Each record saved in the index file, whether in jsonl or pkl format, is a Python dictionary with the following structure.
{
"vector": [0.0123, -0.0456, ..., 0.0789], # List of floats representing the image embedding
"metadata": {
"path": "/path/to/your/image.jpg", # Full path to the image file
"filename": "image.jpg", # Name of the image file
"size_bytes": 123456, # Size of the file in bytes
"creation_time": "2023-10-27T10:00:00", # ISO formatted creation timestamp of the file
"modification_time": "2023-10-27T10:00:00", # ISO formatted modification timestamp of the file
"width": 1920, # Width of the image in pixels
"height": 1080, # Height of the image in pixels
"exif": { ... } # Dictionary with EXIF data extracted from the image
}
}To update an existing index with new or modified images, use the --reindex flag.

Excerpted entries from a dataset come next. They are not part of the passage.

/-- TRET (R276, R356, R373, R410). -/
def execTret (_i : Iss) (mode : TretMode) (b : VReg) (s : State) : Out :=
  match s.team? s.cur.team, s.cur.members.head? with
  | some T, some (g, _) =>
    match T.group? g with
    | none => .fault .noIssuer
    | some G =>
      let lns := s.members T
      match G.handler with
      | none => .next (s.raising T.id g (s.raise (s.faultOf .illop lns {})))
      | some h =>
        let dst := G.fltdst
        let subst := mode == .subst && dst != allOnes
        if mode == .subst && b.toNat % h.width != 0 then .next (s.raise (s.faultOf .illop lns {}))
        else
          let hit := lns.filter fun ln => G.fltmask.getLsbD ln.l
          let reads := if mode == .subst then substReads h dst b else []
          let nulls := nullLanes lns reads
          let bad := lns.filter fun ln => reads.any fun r => (s.rd ln r).poison
          if !nulls.isEmpty then .next (s.raise (s.faultOf .unallot nulls {}))
          else if !bad.isEmpty then .next (s.raise (s.faultOf .dataerr bad {}))
          else
            let back := s.takeBackAll T g h
            let into := if subst then (substRegs h dst b).map (·.2) else []
            -- a destination that a load will still land in holds the word, as any write of it does (R20)
            if hit.any fun ln => into.any fun n => (back.rd { ln with th := back.thread T.id g ln.l } n).pend then .next s
            else
            match back.cowAll T.id (rowsOf hit into) with
            | .noRow => .next s.stall
            | .pending => .next s
            | .ok s1 =>
              let s1 := if subst then hit.foldl (fun s1 ln =>
                  s1.substitute T.id g ln.l dst ((substRegs h dst b).map fun (x, y) => (y, s.rd ln x))
                    ((s.rd ln b.toNat).val.getLsbD 0)) s1
                else s1
              let live := (lns.map (·.l)).filter fun l => (s1.thread T.id g l).live
              let s1 := s1.modGroup T.id g fun G => { G with timer := h.timer, tskip := h.tskip }
              if h.arr.cv?.isSome then
                if mode == .retry then
                  let s1 := s1.modGroup T.id g fun G => live.foldl (fun G l => G.modThread l fun th => { th with arr := h.arr }) G
                  .next (s1.modTeam T.id Team.refresh)
                else .next (s1.releaseAll T.id g h)
              else if h.late.cv?.isSome then .next ((s1.settle T.id g).lateReturn T h (mode == .retry))
              else if mode == .retry then .next (s1.settle T.id g)
              else .next (s1.nextLanes T.id g (hit.map (·.l)))
  | _, _ => .fault .noIssuer

/-! ## CSRs (R277) -/

/-- CSRR (R277): the value is untainted. -/
def execCsrr (i : Iss) (d : VReg) (csr : BitVec 8) (s : State) : Out :=
  s.perLane i (.toV [] d) fun T ln =>
    match s.csr T ln.sub csr with
    | none => .illop
    | some x => { Res.reg d x with taint := some false }

/-- CSRW (R277). -/
def execCsrw (_i : Iss) (csr : BitVec 8) (a : VReg) (s : State) : Out :=
  s.single { src := [a.toNat] } fun T lns =>
    if csr.toNat ≥ 10 then .error (.illop, lns)
    else .ok (s.modTeam T.id fun T => T.writeCsr csr (s.scalar T .zero (.v a)) s.gt)

/-! ## Dependent launches (R273, R274) -/

/-- SUCC (R273): it counts once for each team of the grid. -/
def execSucc (_i : Iss) (s : State) : Out :=
  s.single {} fun T _ =>
    if T.succ || !T.grid then .ok s
    else
      .ok ((s.modTeam T.id fun T => { T with succ := true }).modLaunch T.part T.lnum fun L =>
        { L with succs := L.succs + 1, succRan := true })

/-- Stores and atomics of a launch are still on their way: those of teams that have ended (R274, R325). -/
def State.writesUnderWay (s : State) (L : Launch) : Bool :=
  s.gone.any fun T => T.part == L.part && T.lnum == L.lnum &&
    s.flights.any fun f => f.team == T.id && f.op.writes && f.lanes.any (·.todo)

/-- What PWAIT will write, once its predecessor has ended with its stores past their WCTs at device scope (R274); `none`
while it has not. -/
def State.predEnded (s : State) (T : Team) : Option Bool :=
  match (s.launchOf T).bind (·.pred) with
  | none => some true
  | some n =>
    match (s.part T.part).done.lookup n with
    | some ok => some ok
    | none =>
      match s.launch? T.part n with
      | none => some true
      | some L =>
        match L.st with
        | .finishing _ => if L.wct ≤ s.gt && !s.writesUnderWay L then some (!L.faulted) else none
        | _ => none

/-- A device-scope acquire completed by a lane's thread: later loads issue only after the earlier ones, numbered below the bound, have
returned, and none hits a copy leased before now (R186, R314). -/
def Thread.acquired (gt bound l : Nat) (th : Thread) : Thread :=
  { th with acqTime := max th.acqTime gt }.gate { bound, lanes := maskOf [l], wide := true }

/-- PWAIT released for the members of a cursor: the acquire, Q[P], and the next word. -/
def State.passPwait (s : State) (T : Team) (p : PReg) (ok : Bool) : State :=
  ((s.members T).foldl (fun s ln => s.modThread T.id ln.g ln.l fun th => (th.acquired s.gt s.nextId ln.l).setQ p ok) s).retire []

/-- PWAIT (R274). -/
def execPwait (_i : Iss) (p : PReg) (s : State) : Out :=
  s.once {} fun T _ =>
    match s.predEnded T with
    | some ok => .ok (s.passPwait T p ok)
    | none => .ok (s.park (.pwait p))

end Sys2Proof.Machine
end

The tool will compare the images on disk with the records in the source index and perform the following actions:
- New files: Images found on disk but not in the index will be processed and added.
- Modified files: Images whose modification timestamp on disk is different from the one stored in the index will be re-processed.

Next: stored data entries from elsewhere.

/-! ## Prefetch and cache control (R187, R188) -/

/-- The line of a lane's address fetched into L1, or into L2 where it is leased; a prefetch that would fail is dropped (R187). -/
def State.prefetch (s : State) (T : Team) (i : Iss) (m : MemMod) (ea : Nat) : State :=
  match s.translate T.part (s.ctxOf T) ea needR with
  | none => s
  | some ia =>
    if (apertureOf ia).isSome || s.windowReset T.part ia then s
    else
      match s.iaKey ia with
      | none => s
      | some k =>
        let die := T.core / Config.coresPerDie
        let s := s.cache ia
        if m.space == .cistern && s.leased T.part ia then s.reach ia k die anyPos
        else if (s.l1Hit (s.l1Holder T ia) (ia / 128) 0).isSome then s
        else (s.l1Fill (s.l1Holder T ia) (ia / 128) (k - ia % 128) (((s.launchOf T).map (·.r.lease)).getD 0) (posOf i m)).reach ia k die (posOf i m)

/-- PREF (R187): no register or memory value changes, and no fault but those of its registers is raised. -/
def execPref (i : Iss) (a : VReg) (off : COp) (m : MemMod) (s : State) : Out :=
  s.ordered i { src := baseRegs m.space a ++ off.regs } (baseRegs m.space a ++ off.regs) (fun _ _ => false)
    (fun T ln => (s.ea T ln m.space a off, .ok (s.ea T ln m.space a off))) fun s T accs =>
      .next ((accs.foldl (fun s (_, ea) => s.prefetch T i m ea) s).retire [])

/-- Loop-buffer epochs of a core advanced (R32, R188). -/
def State.bumpLbinv (s : State) (core : Nat) : State :=
  (List.range Config.subs).foldl (fun s j =>
    let k := core * 4 + j
    { s with lbinv := Sparse.set 0#16 s.lbinv k (Sparse.get 0#16 s.lbinv k + 1#16) }) s

/-- Lines of a core's instruction cache dropped, so that the next fetch of one goes to L2. The words that a loop buffer holds stay for the threads that
run from it, until their next taken branch out of the loop (R189: `State.loopWord`, `State.branched`). -/
def State.dropI (s : State) (core : Nat) (p : Nat → Bool) : State :=
  { s with icache := s.icache.filter fun c => !(c.core == core && p c.line) }

/-- CCTL (R188). -/
def execCctl (i : Iss) (op : CctlOp) (a : VReg) (off : COp) (s : State) : Out :=
  match s.team? s.cur.team with
  | none => .fault .noIssuer
  | some T =>
    let src := match op with
      | .inv => baseRegs .global a ++ off.regs
      | .iinv => a.toNat :: off.regs
      | _ => []
    let line (lns : List Ln) (s : State) : State :=
      match op with
      | .inv => lns.foldl (fun s ln =>
          match s.translate T.part (s.ctxOf T) (s.ea T ln .global a off) { r := false, w := false, x := false } with
          | some ia => s.dropLine T ia
          | none => s) s
      | .invall => s.dropL1 (s.l1Of T T.rank) fun _ => true
      | .iinv => (lns.foldl (fun s ln =>
          let pc := BitVec.ofNat 32 (wrapTo 32 ((s.rd ln a.toNat).val.toNat + s.offset T ln off))
          match s.codeIa T pc with
          | some ia => s.dropI T.core (· == ia / 128)
          | none => s) s).bumpLbinv T.core
      | .iinvall => (s.dropI T.core fun _ => true).bumpLbinv T.core
    match i.scope with
    | .lane .. | .group =>
      let lns := s.actors T i
      let g := s.curGroup
      let nulls := nullLanes lns src
      let bad := lns.filter fun ln => src.any fun r => (s.rd ln r).poison
      if !nulls.isEmpty then .next (s.raising T.id g (s.raise (s.faultOf .unallot nulls {})))
      else if !bad.isEmpty then .next (s.raising T.id g (s.raise (s.faultOf .dataerr bad {})))
      else .next ((if lns.isEmpty then s else line lns s).retire [])
    | _ => s.single { src } fun _ lns => .ok (line (lns.take 1) s)
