/-- The words of the topology table from its header on. -/
def CollSt.tableWords (x : CollSt) : List Nat :=
  (List.range (4 + x.nn)).map fun j => bits (Sparse.get 0#128 x.tab (j / 4)).toNat (32 * (j % 4)) 32

/-- A collective whose table has been read: the parents, and the nodes that it hears from. -/
def CollSt.joined (x : CollSt) : CollSt :=
  let es := if x.nn ≤ 1024 then x.tableWords.drop 4 else []
  let parents := es.map (bits · 0 16)
  let port (i lo : Nat) : Nat := bits (es.getD i 0) lo 4
  let up := parents.getD x.self 0xFFFF
  let peer (node port : Nat) : Peer := { node, port, silent := 0, skipped := 0 }
  { x with
    phase := 2, parents,
    peers := (if up = 0xFFFF then [] else [peer up (port x.self 16)]) ++
      ((List.range x.nn).filter fun i => parents.getD i 0xFFFF == x.self).map fun i => peer i (port i 20) }

/-- A byte count of a collective is over its limit for a number of nodes (R261). -/
def collOver (op : CollOp) (bytes nn : Nat) : Bool :=
  (op == .gather || op == .rsadd) && 2 ≤ nn && nn ≤ 1024 && sliceMax < nn * bytes

/-- The execution of COLL goes on once the number of nodes is known, or cannot be read: its threads are past the word; where the command
is held, they wait for its commit (R348). -/
def State.collPassed (s : State) (c : Cmd) : State :=
  let stands (g l : Nat) : Bool := (s.thread c.team g l).wait == .coll c.id
  let ms := c.issuers.filter fun (g, m) => (lanesOf m).any (stands g)
  match ms with
  | [] => s
  | (g, m) :: _ =>
    let a := (((lanesOf m).find? (stands g)).map fun l => (s.thread c.team g l).arr).getD .no
    let s1 := ms.foldl (fun s1 (g, m) => s1.nextLanes c.team g ((lanesOf m).filter (stands g))) s
    let s1 := s1.release c.team a (ms.map (·.1))
    if c.held then ms.foldl (fun s1 (g, m) => s1.closeAfter c.team g ((lanesOf m).filter (stands g))) s1 else s1

/-- The execution of COLL finds that a byte count is over its limit: nothing is started, and it raises ILLOP (R247, R261). -/
def State.collRefused (s : State) (c : Cmd) : State :=
  let stands (g l : Nat) : Bool := (s.thread c.team g l).wait == .coll c.id
  let ms := c.issuers.map (·.1)
  match c.issuers.findSome? fun (g, m) => ((lanesOf m).find? (stands g)).map fun l => (g, (s.thread c.team g l).arr) with
  | none => s
  | some (g, a) =>
    let s := c.issuers.foldl (fun s (g, m) => (lanesOf m).foldl (fun s l =>
      s.modThread c.team g l fun th => if th.wait == .coll c.id then { th with wait := .none } else th) s) s
    s.raisingIn c.team ms
      (s.raise { code := .illop, t := c.team, g, lanes := ((s.group? c.team g).map (·.live)).getD 0#32, pc := c.pc, arr := a, members := ms })

/-- A collective starts: it reads its table. -/
def State.startColl (s : State) (c : Cmd) (x : CollSt) : State :=
  s.modCmd c.id fun c => { c with started := true, moves := x.reading }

- Deleted files: Records in the index that no longer have a corresponding file on disk will be removed.
image-indexer -c config.yaml --reindexYou can also specify a different source index for re-indexing using --source-index.

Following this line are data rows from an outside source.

-- ==== Sys2Proof/Machine/Launch.lean ====
section
/-! DEFINITION. Launch records and queues, dequeue, admission, placement and the end of a launch (R272, R318 to R330). -/

namespace Sys2Proof.Machine

open Sys2Proof

/-! ## The record (R318, R319) -/

/-- The shapes of a cluster that R10 and R319 permit. -/
def shapeOk (w h : Nat) : Bool :=
  1 ≤ w && 1 ≤ h &&
    ((w ≤ 3 && h ≤ 4) || (w ≤ 4 && h ≤ 3) || (w ≤ 2 && h ≤ 6) || (w ≤ 6 && h ≤ 2) || (w == 1 && h ≤ 12) || (h == 1 && w ≤ 12))

/-- Sub-core of each group of a team: ordinary groups round from `s0`, each reserve group with the ordinary group it serves
(R330). -/
def subOf (s0 teamg resv g : Nat) : Nat :=
  let n := teamg - resv
  (s0 + (if g < n then g else (g - n) % n)) % Config.subs

/-- Groups of a team on a sub-core. -/
def groupsOn (s0 teamg resv sub : Nat) : Nat := (List.range teamg).countP fun g => subOf s0 teamg resv g == sub

/-- Rows that a team sets aside in each lane bank of a sub-core (R17). -/
def rowsNeeded (groups xblk snaprows : Nat) : Nat := if groups = 0 then 0 else 8 * (1 + xblk) * groups + snaprows

/-- One team fits an empty core (R319, R330). -/
def fitsEmpty (teamg resv xblk snaprows basin : Nat) : Bool :=
  basin ≤ Config.basinBytes && (List.range Config.subs).all fun sub =>
    let n := groupsOn 0 teamg resv sub
    n ≤ Config.slotsPerSub && rowsNeeded n xblk snaprows ≤ Config.bankRows

/-- The record in 640 bytes; `ok` is false where it is malformed by itself (R319). -/
def recordOf (x : Nat) : LaunchRec :=
  let f (byte lo n : Nat) : Nat := bits x (8 * byte + lo) n
  let d (byte : Nat) : Dword := BitVec.ofNat 64 (f byte 0 64)
  let w (byte : Nat) : Word := BitVec.ofNat 32 (f byte 0 32)
  let teamg := f 0x14 0 7
  let resv := f 0x14 8 6
  let xblk := f 0x14 14 2
  let snrows := f 0x14 16 9
  let basin := f 0x18 0 21
  let clw := f 0x18 24 4
  let clh := f 0x18 28 4
  let lease := f 0x1C 0 17
  let ind := f 0x34 0 3
  let datak := f 0x34 8 8
  let nbnd := f 0x34 16 4
  let predm := f 0x34 20 2
  let reserved := f 0 31 1 == 0 && f 0x14 7 1 == 0 && f 0x14 25 7 == 0 && f 0x18 21 3 == 0 && f 0x1C 23 9 == 0 && f 0x34 3 5 == 0 &&
    f 0x34 22 10 == 0 && f 0x58 17 15 == 0 && f 0x78 0 64 == 0
  let extents := (List.range 3).all fun e =>
    if ind / 2 ^ e % 2 == 1 then f (0x60 + 8 * e) 0 64 % 4 == 0
    else let n := f (0x28 + 4 * e) 0 32; 1 ≤ n && n ≤ 65535
  let bounds := (List.range (min nbnd 8)).all fun j => f (0x100 + 16 * j) 6 58 == 0 && f (0x108 + 16 * j) 0 64 % 4 == 0
  let masks := (List.range 16).all fun c => f (0x80 + 8 * c) 0 64 < 2 ^ teamg
  { ok := f 0 0 16 == 0x4C52 && f 0 16 8 == 1 && reserved && predm != 3 && f 4 0 32 % 8 == 0 && f 4 0 32 < f 0x10 0 32 &&
      f 8 0 64 % 128 == 0 && f 0x10 0 32 % 8 == 0 && f 0x10 0 32 != 0 && 1 ≤ teamg && teamg ≤ 64 && resv < teamg &&
      snrows ≤ 504 && basin % 16 == 0 && basin ≤ Config.basinBytes && shapeOk clw clh && 256 ≤ lease && lease ≤ 65536 &&
      extents && (datak == 0xFF || (datak % 2 == 0 && datak ≤ 62)) && nbnd ≤ 8 && f 0x38 0 64 % 4 == 0 && f 0x50 0 64 % 8 == 0 &&
      bounds && masks && fitsEmpty teamg resv xblk snrows basin,
    prio := f 0 24 3, det := f 0 27 1 == 1, rdi := f 0 28 1 == 1, fuse := f 0 29 1 == 1, mtx := f 0 30 1 == 1,
    entry := w 4, code := d 8, codeLen := w 0x10, teamG := teamg, resv, xblk, snrows, basin, clw, clh, lease,
    ctx := f 0x1C 17 6, rdvwd := w 0x20, wdrem := w 0x24, ext := (List.range 3).map fun e => f (0x28 + 4 * e) 0 32,
    ind := BitVec.ofNat 3 ind, datak, nbnd, predm, sema := d 0x38, semv := w 0x40, predn := w 0x44, data := d 0x48,
    cmpl := d 0x50, msiv := f 0x58 0 16, msie := f 0x58 16 1 == 1, gxaddr := (List.range 3).map fun e => d (0x60 + 8 * e),
    cvmask := (List.range 16).map fun c => d (0x80 + 8 * c), kidx := (List.range 8).map fun j => f (0x100 + 16 * j) 0 6,
    baddr := (List.range 8).map fun j => d (0x108 + 16 * j), ktab := (List.range 64).map fun j => w (0x180 + 4 * j) }

/-- A number was already given to a record of the partition (R319, R322). -/
def Part.accepted (p : Part) (n : Word) : Bool := p.lapped || (n != 0#32 && (p.nextLnum == 0#32 || n.toNat < p.nextLnum.toNat))

/-- The record is malformed (R319). -/
def Part.malformed (p : Part) (r : LaunchRec) : Bool := !r.ok || (r.predm == 1 && !p.accepted r.predn)

/-! ## Queues (R321, R322) -/

/-- Offset of a queue's registers (R321). -/
def queueOff (q : Nat) : Nat := 0x800 + 32 * q

def Part.qslots (p : Part) (q : Nat) : Nat := 2 ^ p.fld (queueOff q + 8) 0 4
def Part.qen (p : Part) (q : Nat) : Bool := p.fld (queueOff q + 8) 4 1 == 1
def Part.qdev (p : Part) (q : Nat) : Bool := p.fld (queueOff q + 8) 5 1 == 1
def Part.qtail (p : Part) (q : Nat) : Nat := p.fld (queueOff q + 0x10) 0 32
def Part.qhead (p : Part) (q : Nat) : Nat := p.fld (queueOff q + 0x18) 0 32
def Part.qwait (p : Part) (q : Nat) : Bool := p.fld (queueOff q + 0x18) 32 1 == 1
/-- Records accepted and not yet dequeued. -/
def Part.qcount (p : Part) (q : Nat) : Nat := (p.qtail q + 2 ^ 32 - p.qhead q) % 2 ^ 32

/-- Key of a record slot. -/
def Part.slotKey (p : Part) (q n : Nat) : Nat :=
  physKey (p.fld (queueOff q) 48 2) (p.fld (queueOff q) 7 41 * 128 + 1024 * (n % p.qslots q))

/-- A record accepted (R322): its number, written into its slot. -/
def State.accept (s : State) (p q slot : Nat) : Word × State :=
  let pt := s.part p
  let n := pt.nextLnum
  let s := s.setBytes (pt.slotKey q slot + 0x5C) 4 n.toNat
  (n, s.modPart p fun pt =>
    { pt with nextLnum := n + 1#32, lapped := pt.lapped || n == 0#32, lastLnum := (q, n) :: pt.lastLnum.filter (·.1 != q),
              preds := (n, pt.lastLnum.lookup q) :: pt.preds })

/-- Records accepted one after the other from a slot. -/
def State.acceptMany (s : State) (p q slot : Nat) : Nat → State
  | 0 => s
  | n + 1 => State.acceptMany (s.accept p q slot).2 p q (slot + 1) n

/-- A host write of QTAIL: the records up to its value are accepted, or it is ignored whole. -/
def State.writeQtail (s : State) (p q : Nat) (v : Word) : State :=
  let pt := s.part p
  let n := (v.toNat + 2 ^ 32 - pt.qtail q) % 2 ^ 32
  if pt.qdev q || n == 0 || pt.qslots q < pt.qcount q + n then s
  else (s.acceptMany p q (pt.qtail q) n).modPart p fun pt => pt.setFld (queueOff q + 0x10) 0 32 v.toNat

/-- QTAIL (R321, R322). -/
def execQtail (p q : Nat) (v : Word) (s : State) : Out := if 16 ≤ q ∨ 8 ≤ p then .next s else .next (s.writeQtail p q v)

/-! ## LNCH (R272) -/

/-- The record at a lane's address, 32 bytes at a time with their poison, or the fault. At the turn of a commit memory is read as it then
stands (R344). -/
def State.recordAt (s : State) (turn : Bool) (T : Team) (ln : Ln) (a : VReg) (off : COp) : Nat × Except Code (List (Nat × Bool)) :=
  let ea := s.ea T ln .global a off
  (ea, if ea % 128 != 0 then .error .misalign else s.readChunks turn T ln.g ln.l ea 20)

/-- A record copied into a slot with its poison marks, line by line (R272, R378). -/
def State.copyRecord (s : State) (k : Nat) (cs : List (Nat × Bool)) : State :=
  let s := s.setBytes k 640 (joinChunks cs).1
  (List.range 5).foldl (fun s j =>
    let s := s.clearPoison (k + 128 * j)
    if ((cs.drop (4 * j)).take 4).any (·.2) then s.markPoison (k + 128 * j) else s) s

/-- One lane of LNCH: appended, or the queue counts as full. -/
def State.lnchLane (s : State) (T : Team) (p : PReg) (d b : VReg) (ln : Ln) (cs : List (Nat × Bool)) : State :=
  let q := (s.rd ln b.toNat).val.toNat % 16
  let pt := s.part T.part
  if !pt.qdev q || !pt.qen q || pt.qslots q ≤ pt.qcount q then
    (s.wr ln.t ln.g ln.l d.toNat allOnes false).setPred ln p false
  else
    let n := pt.qtail q
    let (num, s) := (s.copyRecord (pt.slotKey q n) cs).accept T.part q n
    let s := s.modPart T.part fun pt => pt.setFld (queueOff q + 0x10) 0 32 ((n + 1) % 2 ^ 32)
    (s.wr ln.t ln.g ln.l d.toNat num false).setPred ln p true

/-- LNCH, now or at the team's turn. -/
def State.lnchNow (s : State) (turn : Bool) (i : Iss) (p : PReg) (d a : VReg) (off : COp) (b : VReg) : Out :=
  let addr := baseRegs .global a ++ off.regs
  let n : Names := { src := addr ++ [b.toNat], dst := [d.toNat], flt := dstV d.toNat, reach := 640 }
  s.ordered i n addr (fun _ _ => false) (fun T ln => s.recordAt turn T ln a off) fun s T lns =>
    s.withReads T (lns.map (·.1)) (s.objectReads turn T a off 640) fun s =>
      s.withRows T (lns.map (·.1)) [d.toNat] fun s1 =>
        s1.atTurn T turn (lns.map (·.1)) <|
          .next ((lns.foldl (fun s1 (ln, cs) => s1.lnchLane T p d b ln cs) s1).retire [])

/-- LNCH (R272): the issue of the word has waited for the thread's release. -/
def execLnch (i : Iss) (p : PReg) (d a : VReg) (off : COp) (b : VReg) (s : State) : Out := s.lnchNow false i p d a off b

/-! ## Priority (R326) -/

/-- A task queue whose CONS names the launch has OVER set. The queues are those that QENQ and QDEQ have acted on (DEDUCED, log entry 63). -/
def State.raised (s : State) (p : Nat) (lnum : Word) : Bool := (s.part p).queues.any fun ia => s.overOf ia == some lnum

def State.effective (s : State) (p : Nat) (lnum : Word) (prio : Nat) (task : Bool) : Nat :=
  min 7 (prio + (if s.raised p lnum || (task && Config.spawnHigh < s.spawnCount p) then 1 else 0))

/-! ## Dequeue (R323) -/

/-- Launches of a partition in flight. -/
def State.inFlight (s : State) (p : Nat) : List Launch := s.launches.filter (·.part == p)

/-- The launches of a partition that hold one of its places: those that have not ended (R323, R325). -/
def State.places (s : State) (p : Nat) : Nat := (s.inFlight p).countP fun L => match L.st with | .finishing _ => false | _ => true

/-- The dequeue of a launch has not ended. -/
def Launch.atHead (L : Launch) : Bool := L.st == .sema || L.st == .reading

/-- QWAIT of a queue (R321). -/
def Part.setQwait (p : Part) (q : Nat) (b : Bool) : Part := p.setFld (queueOff q + 0x18) 32 1 (if b then 1 else 0)

/-- The dequeue of a queue's head ends: QHEAD advances. -/
def State.advance (s : State) (p q : Nat) : State :=
  s.modPart p fun pt => (pt.setQwait q false).setFld (queueOff q + 0x18) 0 32 ((pt.qhead q + 1) % 2 ^ 32)

/-- What reading a word for the launch queue engine comes to. -/
inductive WordRead where
  | ok (v : Nat)
  | fail
  | page (p : Nat)
  | out (ia : Nat)
  deriving DecidableEq, Repr

/-- A word read in a launch's context. -/
def State.launchWord (s : State) (L : Launch) (va : Nat) : WordRead :=
  match L.got.lookup va with
  | some (some v) => .ok v
  | some none => .fail
  | none =>
    match s.translate L.part L.r.ctx va needR with
    | none => .fail
    | some ia =>
      if (apertureOf ia).isSome then .out ia
      else if s.windowReset L.part ia then .fail
      else
        match s.iaKey ia with
        | none => .page (pageOf ia)
        | some k => if s.poisonedIn k 4 || s.cxlDown k then .fail else .ok (s.bytes k 4)

/-- A word has been read for the engine at its home, which counts for it there (R287, R291). The engine stands on no die, and R291 gives it no
number: it counts as the lowest die of the partition (DESIGN CHOICE, log entry 66). -/
def State.launchTouch (s : State) (L : Launch) (va : Nat) : State :=
  match s.translate L.part L.r.ctx va needR with
  | none => s
  | some ia =>
    if s.windowReset L.part ia then s
    else
    match s.iaKey ia with
    | none => s
    | some k => s.reach ia k ((s.m.diesOf L.part).headD 0) anyPos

image-indexer --reindex --source-index /path/to/old_index.jsonl -i /path/to/images -o /path/to/new_index.jsonlIf the indexing process is interrupted (e.g., due to a power outage or manual cancellation), the tool will leave a temporary file with a .tmp extension. When you run the tool again with the same configuration, it will detect this file and automatically resume the process from where it left off, ensuring that no progress is lost.
All options in the config file can be overridden via command-line arguments.
| Argument | Description | Default (from config) |
|---|---|---|
-c, --config-file |
Path to a YAML configuration file. | None |
-i, --input-dirs |
One or more directories to scan for images. | None |
-o, --output-file |
Path for the output index file. | None |
--model-name |
Hugging Face model name for vision embeddings. | google/siglip2-base-patch16-naflex |
--batch-size |
Number of images to process in a single batch. | 32 |
--device |
Device to use for processing (auto, cpu, cuda). |
auto |
--output-format |
Format for the output file (jsonl, pkl). |
jsonl |
--log-level |
Set the logging level (DEBUG, INFO, WARNING, ERROR). |
INFO |
--reindex |
Enable re-indexing mode. Only processes new or modified files. | False |
--source-index |
Path to an existing index to use as the source for re-indexing. | output_file |
This project is licensed under the MIT License. See the pyproject.toml file for details.